Toccare delicatamente sul fondo del piatto con un paio di forcette. Quando si applicano le camere di grasso al piatto, non toccare troppo forte. Altrimenti, gli assoni non saranno in grado di crescere sotto nella camera adiacente.
Utilizzare le forcep emostatiche per capovolgere delicatamente il piatto. Rilascia le forcep. Posizionare un tumulo di grasso alla base del vano centrale.
Riempire ogni camera con mezzo basale neuronale integrato. Verificare la presenza di perdite e perdite di tenuta con grasso siliconico in base alle esigenze. Continua a assemblare tutti i piatti della cultura e conserva durante la notte a 37 gradi Celsius e 5% di anidride carbonica.
La camera compartimentata consente l'uso di diversi reagenti farmacologici e la capacità di confrontare e confrontare i risultati tra due pozzi sulla stessa piastra. Per seminare le colture preparate contenenti una neurosfera GBM, sostituire prima il mezzo con NBF integrato contenente 10%FBS in ogni camera compartimentata distale. Successivamente, con una pipetta P20 impostata su 10 microlitri, disegnare una neurosfera GBM dal piatto di coltura.
Posizionare la punta della pipetta nella camera distale più vicina alla camera centrale senza toccare l'assone ed espellere lentamente la neurosfera GBM in modo che cada delicatamente sugli assoni. Lasciare la coltura nell'armadio della biosicurezza per un'ora a temperatura ambiente per consentire alla neurosfera GBM di attaccarsi. Questo metodo potrebbe essere utilizzato per testare i composti farmacologici per il trattamento dei tumori cerebrali.

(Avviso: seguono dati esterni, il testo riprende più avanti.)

-- ==== Sys2Proof/Proofs/BetweenInstructions.lean ====
section
/-!
What happens to groups between their instructions (R26, R35, R37, R41, R51, R60, R331, R409).
-/

namespace Sys2Proof.Machine

/-! ## Groups of other names stay put while a core makes room (R37) -/

theorem foldl_pick_mem {l : List Group} (c : Group → Group → Prop) [∀ x y, Decidable (c x y)] : ∀ (b : Option Group) (x : Group),
    l.foldl (fun b g => match b with | some x => if c g x then some g else b | none => some g) b = some x → b = some x ∨ x ∈ l := by
  induction l with
  | nil => exact fun b x h => .inl h
  | cons y l ih =>
    intro b x h
    rw [List.foldl_cons] at h
    rcases ih _ _ h with h1 | h1
    · cases b with
      | none => exact .inr (by simp at h1; simp [h1])
      | some z =>
        simp only at h1
        split at h1
        · exact .inr (by simp at h1; simp [h1])
        · exact .inl h1
    · exact .inr (List.mem_cons_of_mem _ h1)

theorem parkVictim_ne {s : State} {tile : Nat} {me w : Who} (h : parkVictim s tile me = some w) : w ≠ me := by
  unfold parkVictim at h
  extract_lets c pick at h
  have hc : ∀ x ∈ c, x.who ≠ me := fun x hx => by
    simp only [c, List.mem_filter, Bool.and_eq_true, Bool.not_eq_true', decide_eq_false_iff_not] at hx
    exact hx.2.1.2
  have hpick : ∀ l : List Group, (∀ x ∈ l, x.who ≠ me) → ∀ v, pick l = some v → v ≠ me := fun l hl v hv => by
    simp only [pick] at hv
    obtain ⟨x, hx, rfl⟩ := Option.map_eq_some_iff.mp hv
    rcases foldl_pick_mem (fun g x => g.lastIssue < x.lastIssue) none x hx with h0 | h0
    · cases h0
    · exact hl x h0
  split at h
  next v hv => exact Option.some.inj h ▸ hpick _ (fun x hx => hc x (List.mem_filter.mp hx).1) v hv
  next hv => exact hpick _ hc w h

/-- The group for which a core makes room stays as it is. -/
theorem findGroup_makeRoom (tile : Nat) (me : Who) : ∀ (n : Nat) (s : State), findGroup (makeRoom tile me n s) me = findGroup s me
  | 0, _ => rfl
  | n + 1, s => by
    unfold makeRoom
    split
    · rfl
    · split
      · rfl
      next w hw => exact (findGroup_makeRoom tile me n _).trans (findGroup_modGroup_other _ (parkVictim_ne hw) _ fun _ => rfl)

theorem makeRoom_groups (tile : Nat) (me : Who) : ∀ (n : Nat) (s : State), ∃ gs, gs.length = s.groups.length ∧ makeRoom tile me n s = { s with groups := gs }
  | 0, s => ⟨s.groups, rfl, rfl⟩
  | n + 1, s => by
    unfold makeRoom
    split
    · exact ⟨s.groups, rfl, rfl⟩
    · split
      · exact ⟨s.groups, rfl, rfl⟩
      next w _ =>
        obtain ⟨gs, hl, he⟩ := makeRoom_groups tile me n (modGroup s w fun g => { g with away := true })
        exact ⟨gs, hl.trans (List.length_map _), he⟩

theorem findGroup_modGroup_of {s : State} {w : Who} {g : Group} (hx : findGroup s w = some g) {f : Group → Group} (hf : ∀ g, (f g).who = g.who) :
    findGroup (modGroup s w f) w = some (f g) := by rw [findGroup_modGroup_same _ _ _ hf, hx]; rfl

theorem findGroup_modGroup_keeps {s : State} {v w : Who} {g : Group} (hx : findGroup s w = some g) (hv : v ≠ w) {f : Group → Group}
    (hf : ∀ g, (f g).who = g.who) : findGroup (modGroup s v f) w = some g := (findGroup_modGroup_other _ hv _ hf).trans hx

/-! ## Spills, and the return from the park area (R35, R37) -/

section spills

variable {s : State} {team n l : Nat} {x : Group} (hx : findGroup s (.group team n) = some x)

include hx

theorem spillToBudget_values :
    Goes (.spillToBudget team n) s fun t => ∃ x', findGroup t (.group team n) = some x' ∧ ∀ r k, k < 32 → x'.val r k = x.val r k :=
  ⟨_, rfl, fitBudget s [] x, findGroup_modGroup_of hx fun g => (same_fitBudget s [] g).who,
    fun r k _ => by unfold Group.val; rw [shape_fitBudget]⟩

theorem exec_parkAreaReturn : exec (.parkAreaReturn team n) s = .next (if mayReturn s x then broughtBack s x else s) := by
  show execParkAreaReturn team n s = _
  unfold execParkAreaReturn
  rw [hx]

theorem broughtBack_found : ∃ x', findGroup (broughtBack s x) (.group team n) = some x' ∧ x'.away = false := by
  have hw := findGroup_who _ _ _ hx
  unfold broughtBack
  rw [hw, findGroup_makeRoom]
  exact ⟨{ x with away := false }, findGroup_modGroup_of hx fun _ => rfl, rfl⟩

end spills

/-! ## Reconvergence (R26 to R28) -/

/-- The lanes that wait at the point of lane l have left it as one path. -/
def leftPoint (x : Group) (l : Nat) : Group :=
  x.modLanes (waitingAt x (x.lane l).handler (x.lane l).pc) fun _ z => { z with st := .running, at_ := .none, pc := z.pc + 4, tag := 0 }

theorem exec_reconvRelease {s : State} {team n l : Nat} {x : Group} (hx : findGroup s (.group team n) = some x) :
    exec (.reconvRelease team n l) s = .next (if pointOpen x l then setGroup s (leftPoint x l) else s) := by
  show execReconvRelease team n l s = _
  unfold execReconvRelease
  rw [hx]
  simp only
  split <;> rfl

theorem hasLane_waitingAt (x : Group) (h : Bool) (p : W64) {k : Nat} (hk : k < 32) :
    hasLane (waitingAt x h p) k = true ↔
      (x.lane k).st = .waiting ∧ ((x.lane k).at_ = .hard ∨ (x.lane k).at_ = .soft) ∧ (x.lane k).handler = h ∧ (x.lane k).pc = p := by
  unfold waitingAt Group.lanesWhere
  rw [hasLane_laneSet _ k hk]
  simp [atPoint, and_assoc]

theorem reconvRelease_lanes {s : State} {team n l : Nat} {x : Group} (hx : findGroup s (.group team n) = some x) (ho : pointOpen x l = true) :
    Goes (.reconvRelease team n l) s fun t => ∃ x', findGroup t (.group team n) = some x' ∧ ∀ k, k < 32 → x'.lane k =
      if (x.lane k).st = .waiting ∧ ((x.lane k).at_ = .hard ∨ (x.lane k).at_ = .soft) ∧ (x.lane k).handler = (x.lane l).handler ∧ (x.lane k).pc = (x.lane l).pc
      then { x.lane k with st := .running, at_ := .none, pc := (x.lane k).pc + 4, tag := 0 } else x.lane k := by
  have hx' := findGroup_who _ _ _ hx
  have hw : (leftPoint x l).who = .group team n := hx'
  refine ⟨_, (exec_reconvRelease hx).trans (by rw [ho, if_pos rfl]), leftPoint x l, ?_, fun k hk => ?_⟩
  · rw [← hw]
    exact findGroup_setGroup s (leftPoint x l) x (by rw [hw]; exact hx)
  · unfold leftPoint
    rw [lane_modLanes _ _ _ hk]
    simp only [hasLane_waitingAt x _ _ hk]

/-! ## Pending instructions (R41, R181) -/

theorem longLatencyComplete_found {s : State} {w : Who} {x : Group} (l : Nat) (hx : findGroup s w = some x) :
    Goes (.longLatencyComplete w l) s fun t => findGroup t w = some (if (teamOf s x.team).status == .resident then completeOne x l else x) := by
  have hwho : ∀ g : Group, (if (teamOf s g.team).status == .resident then completeOne g l else g).who = g.who := fun g => by
    split
    · unfold completeOne; split <;> rfl
    · rfl
  exact ⟨_, rfl, findGroup_modGroup_of hx hwho⟩

theorem mem_setNth_same {α : Type} (y : α) : ∀ (l : List α) (i : Nat), i < l.length → y ∈ setNth l i y
  | [], _, h => absurd h (Nat.not_lt_zero _)
  | _ :: _, 0, _ => List.mem_cons_self
  | _ :: l, i + 1, h => List.mem_cons_of_mem _ (mem_setNth_same y l i (by simpa using h))

theorem mem_setNth_other {α : Type} {y z : α} : ∀ {l : List α} {i j : Nat}, j ≠ i → l[j]? = some z → z ∈ setNth l i y
  | [], _, _, _, h => by simp at h
  | _ :: _, 0, 0, hn, _ => absurd rfl hn
  | _ :: _, 0, _ + 1, _, h => List.mem_cons_of_mem _ (List.mem_of_getElem? (by simpa using h))
  | x :: l, i + 1, 0, _, h => by simp at h; subst h; exact List.mem_cons_self
  | _ :: _, _ + 1, _ + 1, hn, h => List.mem_cons_of_mem _ (mem_setNth_other (fun e => hn (congrArg (· + 1) e)) (by simpa using h))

Questo metodo potrebbe essere applicato anche ad altre malattie del sistema nervoso periferico e centrale come le neuropatie demielinizzante e la sclerosi multipla. In questo protocollo, gli assoni DRG purificati sono stati seminati con HCG che formavano strutture tumorali GFAP e KI67 double positive integrate all'interno della rete assonale indicate dai marcatori tumorali rossi GFAP mentre i singoli HCG che esprimono la proteina fluorescente verde migravano in associazione o tra gli assoni. L'aggiunta di HGC sulle co-colture di oligodendrociti DRG mielinati ha mostrato che gli HGC migrano in associazione con gli assoni mielini macchiati di rosso e lontano dalla massa tumorale attraverso la formazione di pseudopodi.
Una volta perfezionata questa tecnica, siamo stati in grado di utilizzarla per studiare la migrazione delle cellule staminali GBM umane in tempo reale. Siamo stati anche in grado di studiare gli effetti sulla migrazione cellulare dopo l'aggiunta di nuovi inibitori terapeutici di piccole molecole. La sfera GBM che invade una coltura di assoni DRG oligodendrocita mielinata è mostrata qui.
Il protocollo qui descritto potrebbe servire come base per altri sistemi ex vivo tridimensionali biomimetici progettati per valutare gli effetti dei nuovi trattamenti farmacologici. Si dovrebbe sempre usare cautela quando si maneggiano cellule derivate dall'uomo. Devono essere indossati DPI appropriati e deve essere completata l'addestramento degli agenti patogeni in ematico in modo da comprendere i rischi di lavorare con tessuti derivati dal paziente.
L'idrossido di ammonio deve essere maneggiato con cura e dovresti indossare guanti, un camice da laboratorio e lavorare in un cappuccio per prevenire l'esposizione a questa sostanza chimica.